Studied 3 days. Took me about 5.5 hours to take it. Worked 4 blocks, took a 10 minute break, and worked 4 blocks. I felt the questions on average were longer than the Step 1 but right on par with all the NBME clerkship shelf exams. For instance, internal med and psychiatry questions were freaking long, but surgery and pediatrics were comparatively short.

Breakdown on my exam:
20% Internal Medicine
20% Family/Ambulatory/Preventative
20% Surgery
10% Pediatrics
10% Obstetrics
10% Gynecology
10% Psychiatry

..more or less

Out of 368 questions, I felt maybe 15-20 of them dealt with dermatology, 10-15 dealt with ophthalmology, 5-10 dealt with biostats and experiment/literature evaluation. Probably had ~5 questions with actual color pictures. ~5 more images dealing with xrays/cts/mris/angios/etc. ~2 questions involving an ECG of some sort. 2-3 questions taken from the Step 1 (not literally, but in other words, they dealt with basic science stuff like microbiological processes or biochem)

Difficulty fluctuated with each block. My first two were pretty easy, third block was near impossible, fifth block was filled almost solely with page-long patient presentations or labs. Some questions would give you the initial patient presentation in the first sentence, then proceed to fill you in on their entire history leading up to the current presentation, then provide you with the entire history relating to the present, then give you labs, and then ask some question that was either incredibly simple or impossibly hard. Bleh. Rest of the blocks were fine.

Know how to diagnose everything, know what to order initially to diagnose things, know how to initially manage things, and know how to follow-up manage the same things. The more normal lab values you know, the better off you'll be. There are STILL values given in the occasional question that you will not be able to look up the normal for (because they didn't include it with the other lab references)

Common things are common. If nearly everyone in our wonderful society has diseases x, y, and z, what diseases do you think nearly everyone in the Step2's questions are going to have?

Lots of questions where they would give you a patient with a certain ethic background, his weekend hobby, his current meds, his PMH, and his travel history and then ask you to pick the one that is most likely causing his current complaint. Sigh, the problem solving is fun for the first few questions, then it gets really old.

Tons of questions dealing with patients visiting the ER. I cannot stress this enough.
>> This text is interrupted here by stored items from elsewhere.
theorem execResultSteepExpire_only {s u : State} {n : Nat} {seq : Nat} (e : execResultSteepExpire n seq s = .next u) : Only (Parts.report.or { clk := true, started := true, ranks := true }) s u := by
  unfold execResultSteepExpire at e
  injection e with e
  subst e
  repeat' first
    | with_reducible exact Only.refl _ _
    | ((with_reducible refine Parts.leq ?_); rfl)
    | with_reducible apply State.reach_only
    | with_reducible apply State.bump_only
    | with_reducible apply State.report_only
    | with_reducible apply State.finishRank_only
    | split

theorem State.rankPageConfirmed_only {p : Parts} {s t : State} {page : Nat} {x2 : Nat} (hq : Parts.le { regs := true, fab := true, tor := true, ranks := true } p = true) (h : Only p s t) : Only p s (State.rankPageConfirmed t page x2) := by
  refine Only.step hq h ?_
  unfold State.rankPageConfirmed
  try dsimp -zeta only
  repeat' first
    | with_reducible assumption
    | with_reducible exact Only.refl _ _
    | ((with_reducible refine Parts.leq ?_); rfl)
    | with_reducible apply State.updRank_only
    | with_reducible apply State.toHome_only
    | (extract_lets +onlyGivenNames x; first
        | (refine Only.cut (p := { regs := true, fab := true, tor := true, ranks := true }) (s := t) (x := x) (fun hx => ?_) ?_; clear_value x; revert x; intro y hy; rotate_left; unfold x; clear x)
        | (refine Only.cut1 (p := { regs := true, fab := true, tor := true, ranks := true }) (s := t) (x := x) (fun hx => ?_) ?_; clear_value x; revert x; intro y hy; rotate_left; unfold x; clear x)
        | (refine Only.cut2 (p := { regs := true, fab := true, tor := true, ranks := true }) (s := t) (x := x) (fun hx => ?_) ?_; clear_value x; revert x; intro y hy; rotate_left; unfold x; clear x)
        | (revert x; intro y))
    | simp (disch := with_unfolding_all (apply Parts.same; apply Eq.refl)) only [Only.set_iff]
    | with_reducible apply Only.foldl
    | with_reducible apply Only.foldl_fst
    | (refine Only.of_fst ‹_ = _› ?_)
    | (refine Only.of_snd ‹_ = _› ?_)
    | split
    | (intro)

theorem State.rankFence_only {p : Parts} {s t : State} {r : Nat} {x2 : Nat} (hq : Parts.le { regs := true, fab := true, tor := true, ranks := true } p = true) (h : Only p s t) : Only p s (State.rankFence t r x2) := by
  refine Only.step hq h ?_
  unfold State.rankFence
  try dsimp -zeta only
  repeat' first
    | with_reducible assumption
    | with_reducible exact Only.refl _ _
    | ((with_reducible refine Parts.leq ?_); rfl)
    | with_reducible apply State.rankRetract_only
    | (extract_lets +onlyGivenNames x; first
        | (refine Only.cut (p := { regs := true, fab := true, tor := true, ranks := true }) (s := t) (x := x) (fun hx => ?_) ?_; clear_value x; revert x; intro y hy; rotate_left; unfold x; clear x)
        | (refine Only.cut1 (p := { regs := true, fab := true, tor := true, ranks := true }) (s := t) (x := x) (fun hx => ?_) ?_; clear_value x; revert x; intro y hy; rotate_left; unfold x; clear x)
        | (refine Only.cut2 (p := { regs := true, fab := true, tor := true, ranks := true }) (s := t) (x := x) (fun hx => ?_) ?_; clear_value x; revert x; intro y hy; rotate_left; unfold x; clear x)
        | (revert x; intro y))
    | simp (disch := with_unfolding_all (apply Parts.same; apply Eq.refl)) only [Only.set_iff]
    | with_reducible apply Only.foldl
    | with_reducible apply Only.foldl_fst
    | (refine Only.of_fst ‹_ = _› ?_)
    | (refine Only.of_snd ‹_ = _› ?_)
    | split
    | (intro)
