theorem execContrib_only {s u : State} {pkt : Packet} (e : execContrib pkt s = .next u) : Only (Parts.report.or { genStale := true, fab := true, tor := true, homes := true }) s u := by
  unfold execContrib at e
  injection e with e
  subst e
  try dsimp -zeta only
  repeat' first
    | with_reducible assumption
    | with_reducible exact Only.refl _ _
    | ((with_reducible refine Parts.leq ?_); rfl)
    | with_reducible apply State.atHome_only
    | with_reducible apply State.forRank_only
    | with_reducible apply State.staleRed_only
    | with_reducible apply State.putHome_only
    | with_reducible apply State.report_only
    | with_reducible apply State.consumeAll_only
    | with_reducible apply State.concludeHome_only
    | (extract_lets +onlyGivenNames x; first
        | (refine Only.cut (p := (Parts.report.or { genStale := true, fab := true, tor := true, homes := true })) (s := s) (x := x) (fun hx => ?_) ?_; clear_value x; revert x; intro y hy; rotate_left; unfold x; clear x)
        | (refine Only.cut1 (p := (Parts.report.or { genStale := true, fab := true, tor := true, homes := true })) (s := s) (x := x) (fun hx => ?_) ?_; clear_value x; revert x; intro y hy; rotate_left; unfold x; clear x)
        | (refine Only.cut2 (p := (Parts.report.or { genStale := true, fab := true, tor := true, homes := true })) (s := s) (x := x) (fun hx => ?_) ?_; clear_value x; revert x; intro y hy; rotate_left; unfold x; clear x)
        | (revert x; intro y))
    | simp (disch := with_unfolding_all (apply Parts.same; apply Eq.refl)) only [Only.set_iff]
    | with_reducible apply Only.foldl
    | with_reducible apply Only.foldl_fst
    | (refine Only.of_fst ‹_ = _› ?_)
    | (refine Only.of_snd ‹_ = _› ?_)
    | split
    | (intro)

theorem execHomeDeadlineExpire_only {s u : State} {x0 : Nat} {coll : Nat} {step : Nat} {bucket : Nat} (e : execHomeDeadlineExpire x0 coll step bucket s = .next u) : Only (Parts.report.or { clk := true, fab := true, tor := true, homes := true }) s u := by
  unfold execHomeDeadlineExpire at e
  injection e with e
  subst e
  try dsimp -zeta only
  repeat' first
    | with_reducible assumption
    | with_reducible exact Only.refl _ _
    | ((with_reducible refine Parts.leq ?_); rfl)
    | with_reducible apply State.reachNs_only
    | with_reducible apply State.report_only
    | with_reducible apply State.abortHome_only
    | (extract_lets +onlyGivenNames x; first
        | (refine Only.cut (p := (Parts.report.or { clk := true, fab := true, tor := true, homes := true })) (s := s) (x := x) (fun hx => ?_) ?_; clear_value x; revert x; intro y hy; rotate_left; unfold x; clear x)
        | (refine Only.cut1 (p := (Parts.report.or { clk := true, fab := true, tor := true, homes := true })) (s := s) (x := x) (fun hx => ?_) ?_; clear_value x; revert x; intro y hy; rotate_left; unfold x; clear x)
        | (refine Only.cut2 (p := (Parts.report.or { clk := true, fab := true, tor := true, homes := true })) (s := s) (x := x) (fun hx => ?_) ?_; clear_value x; revert x; intro y hy; rotate_left; unfold x; clear x)
        | (revert x; intro y))
    | simp (disch := with_unfolding_all (apply Parts.same; apply Eq.refl)) only [Only.set_iff]
    | with_reducible apply Only.foldl
    | with_reducible apply Only.foldl_fst
    | (refine Only.of_fst ‹_ = _› ?_)
    | (refine Only.of_snd ‹_ = _› ?_)
    | split
    | (intro)
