theorem execTagCopyReadback_only {s u : State} {r : Nat} {page : Nat} {chip : Nat} {dst : Nat} {crc : Nat} {again : Bool} (e : execTagCopyReadback r page chip dst crc again s = .next u) : Only (Parts.report.or { fab := true, tor := true }) s u := by
  unfold execTagCopyReadback at e
  injection e with e
  subst e
  try dsimp -zeta only
  repeat' first
    | with_reducible assumption
    | with_reducible exact Only.refl _ _
    | ((with_reducible refine Parts.leq ?_); rfl)
    | with_reducible apply tagReadback_only
    | with_reducible apply State.evCount_only
    | (extract_lets +onlyGivenNames x; first
        | (refine Only.cut (p := (Parts.report.or { fab := true, tor := true })) (s := s) (x := x) (fun hx => ?_) ?_; clear_value x; revert x; intro y hy; rotate_left; unfold x; clear x)
        | (refine Only.cut1 (p := (Parts.report.or { fab := true, tor := true })) (s := s) (x := x) (fun hx => ?_) ?_; clear_value x; revert x; intro y hy; rotate_left; unfold x; clear x)
        | (refine Only.cut2 (p := (Parts.report.or { fab := true, tor := true })) (s := s) (x := x) (fun hx => ?_) ?_; clear_value x; revert x; intro y hy; rotate_left; unfold x; clear x)
        | (revert x; intro y))
    | simp (disch := with_unfolding_all (apply Parts.same; apply Eq.refl)) only [Only.set_iff]
    | with_reducible apply Only.foldl
    | with_reducible apply Only.foldl_fst
    | (refine Only.of_fst ‹_ = _› ?_)
    | (refine Only.of_snd ‹_ = _› ?_)
    | split
    | (intro)

theorem State.dropAudit_only {p : Parts} {s t : State} {a : Audit} (hq : Parts.le { arr := true } p = true) (h : Only p s t) : Only p s (State.dropAudit t a) := by
  refine Only.step hq h ?_
  unfold State.dropAudit
  repeat' first
    | with_reducible exact Only.refl _ _
    | ((with_reducible refine Parts.leq ?_); rfl)
    | simp (disch := with_unfolding_all (apply Parts.same; apply Eq.refl)) only [Only.set_iff]

theorem execAuditCompare_only {s u : State} {n : Nat} {seq : Nat} {fault : List (Nat × Nat)} {ecc : EccFinds} (e : execAuditCompare n seq fault ecc s = .next u) : Only { regs := true, poison := true, flt := true, obs := true, arr := true } s u := by
  unfold execAuditCompare at e
  injection e with e
  subst e
  try dsimp -zeta only
  repeat' first
    | with_reducible assumption
    | with_reducible exact Only.refl _ _
    | ((with_reducible refine Parts.leq ?_); rfl)
    | with_reducible apply State.eccAll_only
    | with_reducible apply State.bump_only
    | with_reducible apply State.dropAudit_only
    | (extract_lets +onlyGivenNames x; first
        | (refine Only.cut (p := { regs := true, poison := true, flt := true, obs := true, arr := true }) (s := s) (x := x) (fun hx => ?_) ?_; clear_value x; revert x; intro y hy; rotate_left; unfold x; clear x)
        | (refine Only.cut1 (p := { regs := true, poison := true, flt := true, obs := true, arr := true }) (s := s) (x := x) (fun hx => ?_) ?_; clear_value x; revert x; intro y hy; rotate_left; unfold x; clear x)
        | (refine Only.cut2 (p := { regs := true, poison := true, flt := true, obs := true, arr := true }) (s := s) (x := x) (fun hx => ?_) ?_; clear_value x; revert x; intro y hy; rotate_left; unfold x; clear x)
        | (revert x; intro y))
    | simp (disch := with_unfolding_all (apply Parts.same; apply Eq.refl)) only [Only.set_iff]
    | with_reducible apply Only.foldl
    | with_reducible apply Only.foldl_fst
    | (refine Only.of_fst ‹_ = _› ?_)
    | (refine Only.of_snd ‹_ = _› ?_)
    | split
    | (intro)
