theorem State.setPortState_only {p : Parts} {s t : State} {x1 : Nat} {st : Nat} {lost : Bool} (hq : Parts.le { regs := true, trf := true, flt := true, journal := true } p = true) (h : Only p s t) : Only p s (State.setPortState t x1 st lost) := by
  refine Only.step hq h ?_
  unfold State.setPortState
  repeat' first
    | with_reducible exact Only.refl _ _
    | ((with_reducible refine Parts.leq ?_); rfl)
    | with_reducible apply State.countPlan_only
    | with_reducible apply State.event_only
    | with_reducible apply State.fput_only
    | split

theorem State.openHold_only {p : Parts} {s t : State} {x1 : Nat} (hq : Parts.le { flt := true } p = true) (h : Only p s t) : Only p s (State.openHold t x1) := by
  refine Only.step hq h ?_
  unfold State.openHold
  try dsimp -zeta only
  repeat' first
    | with_reducible assumption
    | with_reducible exact Only.refl _ _
    | ((with_reducible refine Parts.leq ?_); rfl)
    | (extract_lets +onlyGivenNames x; first
        | (refine Only.cut (p := { flt := true }) (s := t) (x := x) (fun hx => ?_) ?_; clear_value x; revert x; intro y hy; rotate_left; unfold x; clear x)
        | (refine Only.cut1 (p := { flt := true }) (s := t) (x := x) (fun hx => ?_) ?_; clear_value x; revert x; intro y hy; rotate_left; unfold x; clear x)
        | (refine Only.cut2 (p := { flt := true }) (s := t) (x := x) (fun hx => ?_) ?_; clear_value x; revert x; intro y hy; rotate_left; unfold x; clear x)
        | (revert x; intro y))
    | simp (disch := with_unfolding_all (apply Parts.same; apply Eq.refl)) only [Only.set_iff]
    | with_reducible apply Only.foldl
    | with_reducible apply Only.foldl_fst
    | (refine Only.of_fst ‹_ = _› ?_)
    | (refine Only.of_snd ‹_ = _› ?_)
    | split
    | (intro)

theorem State.closeHold_only {p : Parts} {s t : State} {x1 : Nat} (hq : Parts.le { flt := true } p = true) (h : Only p s t) : Only p s (State.closeHold t x1) := by
  refine Only.step hq h ?_
  unfold State.closeHold
  try dsimp -zeta only
  repeat' first
    | with_reducible assumption
    | with_reducible exact Only.refl _ _
    | ((with_reducible refine Parts.leq ?_); rfl)
    | (extract_lets +onlyGivenNames x; first
        | (refine Only.cut (p := { flt := true }) (s := t) (x := x) (fun hx => ?_) ?_; clear_value x; revert x; intro y hy; rotate_left; unfold x; clear x)
        | (refine Only.cut1 (p := { flt := true }) (s := t) (x := x) (fun hx => ?_) ?_; clear_value x; revert x; intro y hy; rotate_left; unfold x; clear x)
        | (refine Only.cut2 (p := { flt := true }) (s := t) (x := x) (fun hx => ?_) ?_; clear_value x; revert x; intro y hy; rotate_left; unfold x; clear x)
        | (revert x; intro y))
    | simp (disch := with_unfolding_all (apply Parts.same; apply Eq.refl)) only [Only.set_iff]
    | with_reducible apply Only.foldl
    | with_reducible apply Only.foldl_fst
    | (refine Only.of_fst ‹_ = _› ?_)
    | (refine Only.of_snd ‹_ = _› ?_)
    | split
    | (intro)

theorem State.train_only {p : Parts} {s t : State} {x1 : Nat} {retry : Bool} (hq : Parts.le { regs := true, trf := true, flt := true, fab := true, journal := true } p = true) (h : Only p s t) : Only p s (State.train t x1 retry) := by
  refine Only.step hq h ?_
  unfold State.train
  try dsimp -zeta only
  repeat' first
    | with_reducible assumption
    | with_reducible exact Only.refl _ _
    | ((with_reducible refine Parts.leq ?_); rfl)
    | with_reducible apply State.setPort_only
    | with_reducible apply State.openHold_only
    | with_reducible apply State.setPortState_only
    | with_reducible apply State.fput_only
    | (extract_lets +onlyGivenNames x; first
        | (refine Only.cut (p := { regs := true, trf := true, flt := true, fab := true, journal := true }) (s := t) (x := x) (fun hx => ?_) ?_; clear_value x; revert x; intro y hy; rotate_left; unfold x; clear x)
        | (refine Only.cut1 (p := { regs := true, trf := true, flt := true, fab := true, journal := true }) (s := t) (x := x) (fun hx => ?_) ?_; clear_value x; revert x; intro y hy; rotate_left; unfold x; clear x)
        | (refine Only.cut2 (p := { regs := true, trf := true, flt := true, fab := true, journal := true }) (s := t) (x := x) (fun hx => ?_) ?_; clear_value x; revert x; intro y hy; rotate_left; unfold x; clear x)
        | (revert x; intro y))
    | simp (disch := with_unfolding_all (apply Parts.same; apply Eq.refl)) only [Only.set_iff]
    | with_reducible apply Only.foldl
    | with_reducible apply Only.foldl_fst
    | (refine Only.of_fst ‹_ = _› ?_)
    | (refine Only.of_snd ‹_ = _› ?_)
    | split
    | (intro)

theorem State.creditBack_only {p : Parts} {s t : State} {x1 : Nat} {c : Option (Nat × Nat × Nat)} (hq : Parts.le { regs := true, fab := true } p = true) (h : Only p s t) : Only p s (State.creditBack t x1 c) := by
  refine Only.step hq h ?_
  unfold State.creditBack
  repeat' first
    | with_reducible exact Only.refl _ _
    | ((with_reducible refine Parts.leq ?_); rfl)
    | with_reducible apply State.count_only
    | with_reducible apply State.setPort_only
    | split

theorem State.allCreditsBack_only {p : Parts} {s t : State} {x1 : Nat} (hq : Parts.le { regs := true, fab := true } p = true) (h : Only p s t) : Only p s (State.allCreditsBack t x1) := by
  refine Only.step hq h ?_
  unfold State.allCreditsBack
  repeat' first
    | with_reducible exact Only.refl _ _
    | ((with_reducible refine Parts.leq ?_); rfl)
    | with_reducible apply State.count_only
    | with_reducible apply State.setPort_only

theorem State.auditPort_only {p : Parts} {s t : State} {x1 : Nat} (hq : Parts.le Parts.report p = true) (h : Only p s t) : Only p s (State.auditPort t x1) := by
  refine Only.step hq h ?_
  unfold State.auditPort
  repeat' first
    | with_reducible exact Only.refl _ _
    | ((with_reducible refine Parts.leq ?_); rfl)
    | with_reducible apply State.report_only
    | (extract_lets +onlyGivenNames x; first
        | (revert x; intro y))
    | split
Or, if they aren't visiting the ER primarily, they're returning to the ER because some ******* treated them incorrectly a week prior.


Content emphasis:
Int Med (cardio, gastro, pulmo, renal all equally represented)
Surgery (trauma and abdominal complaints)
Pediatrics (congenital problems, infections)
OB (nothing surprising here, identical in quality to OB/Gyn shelf)
Gyn (STDs duh, adult gyn was big)

Books/Q's used to prepare:
Prescription for the Boards Step 2
USMLE Secrets Step 2
Released questions on the NBME site: 123/138

Didn't use the NBME assessment tests this time around, mainly because a)Step 1 was more important and b) performed better on the related clerkship NBME shelf exams


Overall, longer but easier than Step 1. Certainly needed less time to study for. Unlike Step 1, a lot of this junk you'll have already learned from your "educational experience" in the hospital and most of it is logical and relevant.